-- ==== Sys2Proof/Machine/Step.lean ====
section
/-!
DEFINITION. One step: the command at the front of the queue, or a nanosecond of the block's clocks.
-/

namespace Sys2Proof.Machine

/-- Take the command at the front of the queue and run it on the state with the queue's rest. On an empty queue one
nanosecond passes (log entry 5).
 [DESIGN CHOICE, log entry 1; DESIGN CHOICE, log entry 5; DESIGN CHOICE, log entry 79] -/
def step (s : State) : Host.Outcome State Fault Refusal :=
  match s.pending with
  | [] => .next (s.advance 1)
  | c :: rest => exec c { s with pending := rest }

/-- The state with the command that a table word spells at the front of its queue; unchanged where it spells none.
 [DESIGN CHOICE, log entry 6] -/
def State.withFetchWord (s : State) (nbits w : Nat) : State :=
  match Sys2Proof.decodeTableWord nbits w with
  | some c => { s with pending := c :: s.pending }
  | none => s

end Sys2Proof.Machine
end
━━━
Problem >> What you give back should be exactly the lines from the one with "[DESIGN CHOICE, log entry 6] -/" through the final line of the listing, and no others.

Answer space >>
 [DESIGN CHOICE, log entry 6] -/
def State.withFetchWord (s : State) (nbits w : Nat) : State :=
  match Sys2Proof.decodeTableWord nbits w with
  | some c => { s with pending := c :: s.pending }
  | none => s

end Sys2Proof.Machine
end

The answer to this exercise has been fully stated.